# how does pH down work?



## Wei (Jan 1, 2005)

Current tap is too high and even with injected co2 im only able to get it down to about 7.6. Im looking for a way to lower my pH and ran across pH down. Does it have any ill effect I should know about?


----------



## KevinC (May 24, 2004)

If you get a high enough CO2 level (depends on KH as well as pH), you don't need to use a pH down product. However:

I'm not sure if you are referring to one particular product, so I'll talk about reducing pH in general:

Some pH down products use phosphoric acid (H3PO4) or monobasic sodium phosphate (NaH2PO4). Both are acidic (pH<7) and will lower your pH. The problem is the resulting phosphate available for algae growth. The acid reacts with bicarbonate and carbonate ions in the water, ultimately producing water, CO2, and phosphate.

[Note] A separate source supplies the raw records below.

-- ==== Sys2Proof/Proofs/StateChanges.lean ====
section
/-! PROOF. Which agent steps change RX_OVF, RESULT, ERRCODE and RXQ, and how (10_state.md R38, R40): each claim is a case
analysis of the transitions. -/

namespace Sys2Proof.Machine

/-! ### RX_OVF -/

/-- No command changes RX_OVF (44_control.md R221). -/
theorem commandEffect_rxOvf {s t : State} (h : CommandEffect s t) : t.rxOvf = s.rxOvf := by
  cases h <;> simp [State.settle]

/-- A push sets RX_OVF exactly when it is dropped (43_decoder.md R182). -/
theorem push_rxOvf (s : State) (b : Byte) :
    (s.push b).rxOvf = if s.rxq.length < Config.rxqDepth then s.rxOvf else true := by
  unfold State.push
  split <;> rfl

theorem rxOvf_set_by {s t : State} {x : Input} (h : Transition s x t) (hs : s.rxOvf = false) (ht : t.rxOvf = true) :
    Config.rxqDepth ≤ s.rxq.length ∧ x.IsPush := by
  cases h with
  | read off n => simp [hs] at ht
  | push x hx b =>
    rw [push_rxOvf] at ht
    split at ht
    · simp [hs] at ht
    · next hfull => exact ⟨not_lt.mp hfull, hx⟩
  | reset x hx => cases ht
  | command w t hcmd => simp [commandEffect_rxOvf hcmd, hs] at ht
  | writeReg w r => simp [writeReg_rxOvf, hs] at ht
  | writeIbuf off v hlo hhi => simp [hs] at ht
  | ignored off v => simp [hs] at ht

theorem rxOvf_cleared_by {s t : State} {x : Input} (h : Transition s x t) (hs : s.rxOvf = true)
    (ht : t.rxOvf = false) : x.IsReset ∨ ∃ w, x = .hostWrite 0x004 (.w32 w) ∧ w.getLsbD 8 = true := by
  cases h with
  | read off n => simp [hs] at ht
  | push x hx b => simp [push_rxOvf, hs] at ht
  | reset x hx => exact .inl hx
  | command w t hcmd => simp [commandEffect_rxOvf hcmd, hs] at ht
  | writeReg w r =>
    rw [writeReg_rxOvf] at ht
    split at ht
    · next hw =>
      obtain ⟨rfl, hbit⟩ := hw
      exact .inr ⟨w, rfl, hbit⟩
    · simp [hs] at ht
  | writeIbuf off v hlo hhi => simp [hs] at ht
  | ignored off v => simp [hs] at ht

/-- Settles O15: a push on a full queue alone sets the flag; a reset or STATUS bit 8 alone clears it. -/
theorem overflowFlagChangesOnlyAsStated : Obligations.OverflowFlagChangesOnlyAsStated := by
  intro s t x rest hin h
  have hset := rxOvf_set_by (transition_of_inputs hin h)
  have hcleared := rxOvf_cleared_by (transition_of_inputs hin h)
  refine ⟨hset, fun hs ht => ?_⟩
  rcases hcleared hs ht with (hreset | hsrst) | hstatus
  · exact .inl hreset
  · exact .inr (.inl hsrst)
  · exact .inr (.inr hstatus)

/-! ### RESULT and ERRCODE -/

/-- Only a word written to CMD and a reset touch RESULT and ERRCODE (10_state.md R40). -/
theorem result_errcode_kept {s t : State} {x : Input} (h : Transition s x t) :
    (∃ w, x = .hostWrite 0x008 (.w32 w)) ∨ x.IsReset ∨ (t.result = s.result ∧ t.errcode = s.errcode) := by
  cases h with
  | read off n => exact .inr (.inr ⟨rfl, rfl⟩)
  | push x hx b => exact .inr (.inr ⟨push_result s b, push_errcode s b⟩)
  | reset x hx => exact .inr (.inl hx)
  | command w t hcmd => exact .inl ⟨w, rfl⟩
  | writeReg w r => exact .inr (.inr ⟨writeReg_result s w r, writeReg_errcode s w r⟩)
  | writeIbuf off v hlo hhi => exact .inr (.inr ⟨rfl, rfl⟩)
  | ignored off v => exact .inr (.inr ⟨rfl, rfl⟩)

/-- Settles O16: every transition but a command and a reset keeps both fields. -/
theorem resultChangesOnlyByCommandOrReset : Obligations.ResultChangesOnlyByCommandOrReset := by
  intro s t x rest hin h hchange
  rcases result_errcode_kept (transition_of_inputs hin h) with hcmd | hreset | ⟨hresult, herrcode⟩
  · exact .inl hcmd
  · exact .inr hreset
  · rcases hchange with hne | hne
    · exact absurd hresult hne
    · exact absurd herrcode hne

/-! ### RXQ -/

theorem commandEffect_rxq {s t : State} (h : CommandEffect s t) : ∃ k, t.rxq = s.rxq.drop k := by
  cases h with
  | rejected e he => exact ⟨0, rfl⟩
  | nop => exact ⟨0, rfl⟩
  | coded out r res hout hres => exact ⟨0, by simp⟩
  | decoded => exact ⟨(s.decodeStep s.rxq).2, by simp [State.settle]⟩
  | flushed => exact ⟨s.rxq.length, rfl⟩

/-- A push appends its byte, or drops it when the queue is full (43_decoder.md R181, R182). -/
theorem push_rxq (s : State) (b : Byte) :
    (s.push b).rxq = if s.rxq.length < Config.rxqDepth then s.rxq ++ [b] else s.rxq := by
  unfold State.push
  split <;> rfl

theorem transition_rxq {s t : State} {x : Input} (h : Transition s x t) :
    (∃ b, t.rxq = s.rxq ++ [b]) ∨ ∃ k, t.rxq = s.rxq.drop k := by
  cases h with
  | read off n => exact .inr ⟨0, rfl⟩
  | push x hx b =>
    rw [push_rxq]
    split
    · exact .inl ⟨b, rfl⟩
    · exact .inr ⟨0, rfl⟩
  | reset x hx => exact .inr ⟨s.rxq.length, by simp⟩
  | command w t hcmd => exact .inr (commandEffect_rxq hcmd)
  | writeReg w r => exact .inr ⟨0, writeReg_rxq s w r⟩
  | writeIbuf off v hlo hhi => exact .inr ⟨0, rfl⟩
  | ignored off v => exact .inr ⟨0, rfl⟩

/-- Settles O17: an idle step keeps the queue, and every transition appends a byte or drops some at the front. -/
theorem queueChangesOnlyByAppendOrPrefixRemoval : Obligations.QueueChangesOnlyByAppendOrPrefixRemoval := by
  intro s t h
  rcases step_transition h with ⟨-, rfl⟩ | ⟨x, rest, -, ht⟩
  · exact .inr ⟨0, rfl⟩
  · exact transition_rxq (s := { s with inputs := rest }) ht

end Sys2Proof.Machine
end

Other pH down products use a dilute mineral acid solution (HCl or H2SO4). The resulting chloride and sulfate ions will not cause a problem in the tank. Here the acid also reacts with bicarbonate and carbonate ions, producing water, CO2, and the chloride or sulfate ions. 

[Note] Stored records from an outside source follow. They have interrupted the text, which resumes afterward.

-- ==== Sys2Proof/Proofs/CrcDivision.lean ====
section
/-! PROOF. The division engine bit by bit: the remainder stays below 2^d, and a single-term generator reduces the number
a bit sequence stands for modulo 2^d (40_crc.md R112 to R114, R124). -/

namespace Sys2Proof.Machine

/-! ### The register bound -/

@[simp] theorem divBits_nil (G : Nat) : divBits G [] = 0 := rfl

theorem divBits_concat (G : Nat) (bits : List Bool) (b : Bool) :
    divBits G (bits ++ [b]) = divStep G (divBits G bits) b := by
  simp [divBits]

/-- The register with the next bit shifted in, before any subtraction, needs at most d + 1 bits (40_crc.md R114). -/
theorem two_mul_add_lt {R d : Nat} (b : Bool) (hR : R < 2 ^ d) : 2 * R + b.toNat < 2 ^ (d + 1) := by
  have hb := b.toNat_le
  rw [Nat.pow_succ]
  omega

theorem lt_two_pow_of_testBit_false {x d : Nat} (hx : x < 2 ^ (d + 1)) (hbit : x.testBit d = false) : x < 2 ^ d := by
  by_contra hle
  simp [Nat.testBit_of_two_pow_le_and_two_pow_add_one_gt (not_lt.mp hle) hx] at hbit

/-- Subtracting the generator clears bit d, and without it bit d is clear already (40_crc.md R114). -/
theorem divStep_lt {G R : Nat} (b : Bool) (hG : 1 ≤ G) (hR : R < 2 ^ degree G) : divStep G R b < 2 ^ degree G := by
  have hx := two_mul_add_lt b hR
  rw [divStep_eq b hR]
  by_cases hbit : (2 * R + b.toNat).testBit (degree G) = true
  · rw [if_pos hbit]
    refine lt_two_pow_of_testBit_false (Nat.xor_lt_two_pow hx (degree_bounds hG).2) ?_
    rw [Nat.testBit_xor, hbit, degree_testBit hG, Bool.xor_self]
  · rw [if_neg hbit, Nat.xor_zero]
    exact lt_two_pow_of_testBit_false hx (by simpa using hbit)

/-- Every remainder is below 2^d (40_crc.md R114). -/
theorem divBits_lt {G : Nat} (hG : 1 ≤ G) (bits : List Bool) : divBits G bits < 2 ^ degree G := by
  induction bits using List.reverseRecOn with
  | nil => exact Nat.two_pow_pos _
  | append_singleton bits b ih =>
    rw [divBits_concat]
    exact divStep_lt b hG ih

/-! ### The number a sequence stands for -/

/-- The number whose binary digits are a bit sequence, first bit most significant. -/
def bitsValue (bits : List Bool) : Nat := bits.foldl (fun a b => 2 * a + b.toNat) 0

/-- The number whose base-256 digits are a byte sequence, first byte most significant. -/
def bytesValue (bs : List Byte) : Nat := bs.foldl (fun a b => a * 256 + b.toNat) 0

theorem bitsValue_concat (bits : List Bool) (b : Bool) : bitsValue (bits ++ [b]) = 2 * bitsValue bits + b.toNat := by
  simp [bitsValue]

theorem bytesValue_concat (bs : List Byte) (b : Byte) : bytesValue (bs ++ [b]) = bytesValue bs * 256 + b.toNat := by
  simp [bytesValue]

theorem bitsValue_append_zeros (bits : List Bool) (n : Nat) :
    bitsValue (bits ++ List.replicate n false) = bitsValue bits * 2 ^ n := by
  induction n with
  | zero => simp
  | succ n ih =>
    rw [List.replicate_succ', ← List.append_assoc, bitsValue_concat, ih, Nat.pow_succ, Bool.toNat_false]
    ring

/-- The eight bits of a byte append its value as one base-256 digit (40_crc.md R111). -/
theorem bitsValue_append_bitsOf1 (bits : List Bool) (b : Byte) :
    bitsValue (bits ++ bitsOf1 b) = bitsValue bits * 256 + b.toNat := by
  have hb := b.isLt
  simp only [bitsValue, bitsOf1, List.foldl_append, List.foldl_cons, List.foldl_nil, ← BitVec.testBit_toNat,
    Nat.toNat_testBit]
  omega

theorem bitsOf_concat (bs : List Byte) (b : Byte) : bitsOf (bs ++ [b]) = bitsOf bs ++ bitsOf1 b := by
  simp [bitsOf]

theorem bitsValue_bitsOf (bs : List Byte) : bitsValue (bitsOf bs) = bytesValue bs := by
  induction bs using List.reverseRecOn with
  | nil => rfl
  | append_singleton bs b ih => rw [bitsOf_concat, bitsValue_append_bitsOf1, bytesValue_concat, ih]

/-! ### Single-term generators -/

theorem degree_two_pow (d : Nat) : degree (2 ^ d) = d := by
  simp [degree, bitlen]

/-- Subtracting 2^d from a register of d + 1 bits whenever bit d is set leaves its low d bits. -/
theorem xor_ite_two_pow_eq_mod {x d : Nat} (hx : x < 2 ^ (d + 1)) :
    x ^^^ (if x.testBit d then 2 ^ d else 0) = x % 2 ^ d := by
  refine Nat.eq_of_testBit_eq fun i => ?_
  rw [Nat.testBit_xor, Nat.testBit_mod_two_pow]
  rcases Nat.lt_trichotomy i d with hlt | rfl | hgt
  · split <;> simp [hlt, hlt.ne']
  · cases x.testBit i <;> simp
  · have hxi : x.testBit i = false := Nat.testBit_lt_two_pow (hx.trans_le (Nat.pow_le_pow_right (by omega) hgt))
    split <;> simp [hxi, hgt.ne, hgt.not_gt]

/-- The step of a single-term generator drops what is shifted beyond bit d - 1 (40_crc.md R124). -/
theorem divStep_two_pow {d R : Nat} (b : Bool) (hR : R < 2 ^ d) : divStep (2 ^ d) R b = (2 * R + b.toNat) % 2 ^ d := by
  have hstep := divStep_eq (G := 2 ^ d) b (by rwa [degree_two_pow])
  rw [degree_two_pow] at hstep
  rw [hstep, xor_ite_two_pow_eq_mod (two_mul_add_lt b hR)]

theorem divBits_two_pow (d : Nat) (bits : List Bool) : divBits (2 ^ d) bits = bitsValue bits % 2 ^ d := by
  induction bits using List.reverseRecOn with
  | nil => simp [bitsValue]
  | append_singleton bits b ih =>
    rw [divBits_concat, ih, divStep_two_pow b (Nat.mod_lt _ (Nat.two_pow_pos d)), bitsValue_concat]
    simp [Nat.add_mod, Nat.mul_mod]

/-- The d zero bits behind the payload are all the remainder keeps (40_crc.md R124). -/
theorem crcRem_two_pow (d : Nat) (P : List Byte) : crcRem (2 ^ d) P = 0 := by
  rw [crcRem, divBits_two_pow, degree_two_pow, bitsValue_append_zeros, Nat.mul_mod_left]

theorem crcRemainder_two_pow (d : Nat) (M : List Byte) : crcRemainder (2 ^ d) M = bytesValue M % 2 ^ d := by
  rw [crcRemainder, divBits_two_pow, bitsValue_bitsOf]

end Sys2Proof.Machine
end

One other warning though: these products work by destroying some of your bicarbonate buffering (KH). If you are injecting CO2 as well, you could end up with a pH crash. Also, be sure to re-measure KH after using these products BEFORE you turn the CO2 on.

Kevin


----------



## malkore (Nov 3, 2003)

DO NOT USE PH DOWN!

this is a temporary chemical 'fix' that won't last long at all. Best way to lower pH is to use CO2 injection, or cut your tap water with RO water.

Why do you think pH down is a solution? and why do you think your pH is too high? 7.6 is a fine pH for 99% of fish out there. If CO2 injection won't lower it, pH down might, but it won't increase your CO2 levels. As soon as you start adding acids or artificial buffers to the water, the pH/Kh chart goes out the window because the chemistry isn't natural anymore.


----------



## Hypancistrus (Oct 28, 2004)

If your tap has a high pH due to a high kH, then Seachem Acid Buffer will lower the kH and therefore the pH. It will not invalidate the CO2 chart.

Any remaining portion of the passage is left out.